Stored items:
-- ==== Sys2Proof/Machine/Services.lean ====
section
/-! DEFINITION. The service messages of the Omuth Link: routes, pages, quota, ropes and Summit entries (R205, R223, R358,
R359, Tables 12.7 and 12.8). -/
namespace Sys2Proof.Machine

/-! ## Layout -/

/-- Whether the fields that a service message leaves unused are zero (Tables 12.7, 12.8, 06.6 and 07.2). -/
def svcUnused (m : SvcMsg) : Bool :=
  let s1 := m.slot1 == 0
  let s2 := m.slot2 == 0
  if m.op = svRouteOpen then m.slot1 % 2 ^ 96 == 0 && s2
  else if m.op = svRouteEnd then decide (m.arg < 65536) && s1 && s2
  else if m.op = svPageAlloc then m.arg % 2 ^ 61 == 0 && decide (m.arg / 2 ^ 61 ≠ 7) && s1 && s2
  else if m.op = svPageGrant then decide (m.slot1 < 2 ^ 48) && s2
  else if m.op = svRopeNotice then fld m.slot1 67 64 == 0 && s2
  else if m.op = svSummitEntry then m.slot1 % 2 ^ 17 == 0 && fld m.slot2 95 64 == 0
  else s1 && s2

/-- Whether a service message is well formed (R358, R360 cause 0x04). -/
def State.svcOk (s : State) (m : SvcMsg) : Bool :=
  !m.bcast && m.reserved == 0 && decide (m.tenant < 32) && decide (m.source < s.sys.deviceCount)
    && decide (m.dest < s.sys.deviceCount) && svcUnused m

/-- The route a message from a device names: homed here, or homed there, or else elsewhere (log 43). -/
def State.svcRoute (s : State) (m : SvcMsg) : Option Route :=
  match s.route? { tenant := m.tenant, id := m.route, home := s.sys.deviceId } with
  | some r => some r
  | none =>
    match s.route? { tenant := m.tenant, id := m.route, home := m.source } with
    | some r => some r
    | none => s.routes.find? (fun r => r.key.tenant == m.tenant && r.key.id == m.route)

/-! ## Routes (R86, R358) -/

/-- ROUTE_OPEN: the participant reads the home's admitted copy; one for a suspended route says that its next span opens
(log 38). -/
def State.svcRouteOpen (s : State) (m : SvcMsg) : State :=
  let k : RouteKey := { tenant := m.tenant, id := m.route, home := m.source }
  if ((s.route? k).map (fun r => r.suspended.isSome)).getD false then
    (s.updRoute k (fun r => { r with suspended := none })).openSpan k s.pitch.number
  else if (s.route? k).isSome || s.link.copies.any (fun c => c.key == k) then s
  else
    let n := m.slot1 / 2 ^ 96
    let c : RouteCopy := { key := k, line := m.arg, bytes := n, got := [] }
    let s := { s with link := { s.link with copies := s.link.copies ++ [c] } }
    let s := (List.range (ceilDiv n 64)).foldl (fun s i =>
      (s.request { op := opRdNc, src := 0, dst := 0, txn := 0, line := m.arg / 64 * 64 + 64 * i } locProxy
        (.routeCopy k (64 * i))).2) s
    s.finishCopies

/-- ROUTE_END: the home's frees the route here; a participant's reports an end to the home (log 39), or with DEPOT_FULL
that a page could not be had there, which suspends the route with a cause and a footprint that no message brings (log 38). -/
def State.svcRouteEnd (s : State) (m : SvcMsg) : State :=
  let far : RouteKey := { tenant := m.tenant, id := m.route, home := m.source }
  let near : RouteKey := { tenant := m.tenant, id := m.route, home := s.sys.deviceId }
  let s := { s with link := { s.link with copies := s.link.copies.filter (fun c => c.key != far) } }
  match s.route? far with
  | some _ => (s.discardSpan far).closeOut far m.arg s.pitch.number 0 false
  | none =>
    match s.route? near with
    | some r =>
      if r.finalDue || r.conditions.contains m.arg || r.suspended.isSome then s
      else if m.arg = stDepotFull then
        (let (v, s) := s.free 2
         s.suspendRoute near (v.toNat % 3) 7)
      else s.endAt near m.arg
    | none => s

• _YOUR GOAL_
Retype the records in their entirety, matching each one exactly.

• _PROBLEM SOLUTION_
-- ==== Sys2Proof/Machine/Services.lean ====
section
/-! DEFINITION. The service messages of the Omuth Link: routes, pages, quota, ropes and Summit entries (R205, R223, R358,
R359, Tables 12.7 and 12.8). -/
namespace Sys2Proof.Machine

/-! ## Layout -/

/-- Whether the fields that a service message leaves unused are zero (Tables 12.7, 12.8, 06.6 and 07.2). -/
def svcUnused (m : SvcMsg) : Bool :=
  let s1 := m.slot1 == 0
  let s2 := m.slot2 == 0
  if m.op = svRouteOpen then m.slot1 % 2 ^ 96 == 0 && s2
  else if m.op = svRouteEnd then decide (m.arg < 65536) && s1 && s2
  else if m.op = svPageAlloc then m.arg % 2 ^ 61 == 0 && decide (m.arg / 2 ^ 61 ≠ 7) && s1 && s2
  else if m.op = svPageGrant then decide (m.slot1 < 2 ^ 48) && s2
  else if m.op = svRopeNotice then fld m.slot1 67 64 == 0 && s2
  else if m.op = svSummitEntry then m.slot1 % 2 ^ 17 == 0 && fld m.slot2 95 64 == 0
  else s1 && s2

/-- Whether a service message is well formed (R358, R360 cause 0x04). -/
def State.svcOk (s : State) (m : SvcMsg) : Bool :=
  !m.bcast && m.reserved == 0 && decide (m.tenant < 32) && decide (m.source < s.sys.deviceCount)
    && decide (m.dest < s.sys.deviceCount) && svcUnused m

/-- The route a message from a device names: homed here, or homed there, or else elsewhere (log 43). -/
def State.svcRoute (s : State) (m : SvcMsg) : Option Route :=
  match s.route? { tenant := m.tenant, id := m.route, home := s.sys.deviceId } with
  | some r => some r
  | none =>
    match s.route? { tenant := m.tenant, id := m.route, home := m.source } with
    | some r => some r
    | none => s.routes.find? (fun r => r.key.tenant == m.tenant && r.key.id == m.route)

/-! ## Routes (R86, R358) -/

/-- ROUTE_OPEN: the participant reads the home's admitted copy; one for a suspended route says that its next span opens
(log 38). -/
def State.svcRouteOpen (s : State) (m : SvcMsg) : State :=
  let k : RouteKey := { tenant := m.tenant, id := m.route, home := m.source }
  if ((s.route? k).map (fun r => r.suspended.isSome)).getD false then
    (s.updRoute k (fun r => { r with suspended := none })).openSpan k s.pitch.number
  else if (s.route? k).isSome || s.link.copies.any (fun c => c.key == k) then s
  else
    let n := m.slot1 / 2 ^ 96
    let c : RouteCopy := { key := k, line := m.arg, bytes := n, got := [] }
    let s := { s with link := { s.link with copies := s.link.copies ++ [c] } }
    let s := (List.range (ceilDiv n 64)).foldl (fun s i =>
      (s.request { op := opRdNc, src := 0, dst := 0, txn := 0, line := m.arg / 64 * 64 + 64 * i } locProxy
        (.routeCopy k (64 * i))).2) s
    s.finishCopies

/-- ROUTE_END: the home's frees the route here; a participant's reports an end to the home (log 39), or with DEPOT_FULL
that a page could not be had there, which suspends the route with a cause and a footprint that no message brings (log 38). -/
def State.svcRouteEnd (s : State) (m : SvcMsg) : State :=
  let far : RouteKey := { tenant := m.tenant, id := m.route, home := m.source }
  let near : RouteKey := { tenant := m.tenant, id := m.route, home := s.sys.deviceId }
  let s := { s with link := { s.link with copies := s.link.copies.filter (fun c => c.key != far) } }
  match s.route? far with
  | some _ => (s.discardSpan far).closeOut far m.arg s.pitch.number 0 false
  | none =>
    match s.route? near with
    | some r =>
      if r.finalDue || r.conditions.contains m.arg || r.suspended.isSome then s
      else if m.arg = stDepotFull then
        (let (v, s) := s.free 2
         s.suspendRoute near (v.toNat % 3) 7)
      else s.endAt near m.arg
    | none => s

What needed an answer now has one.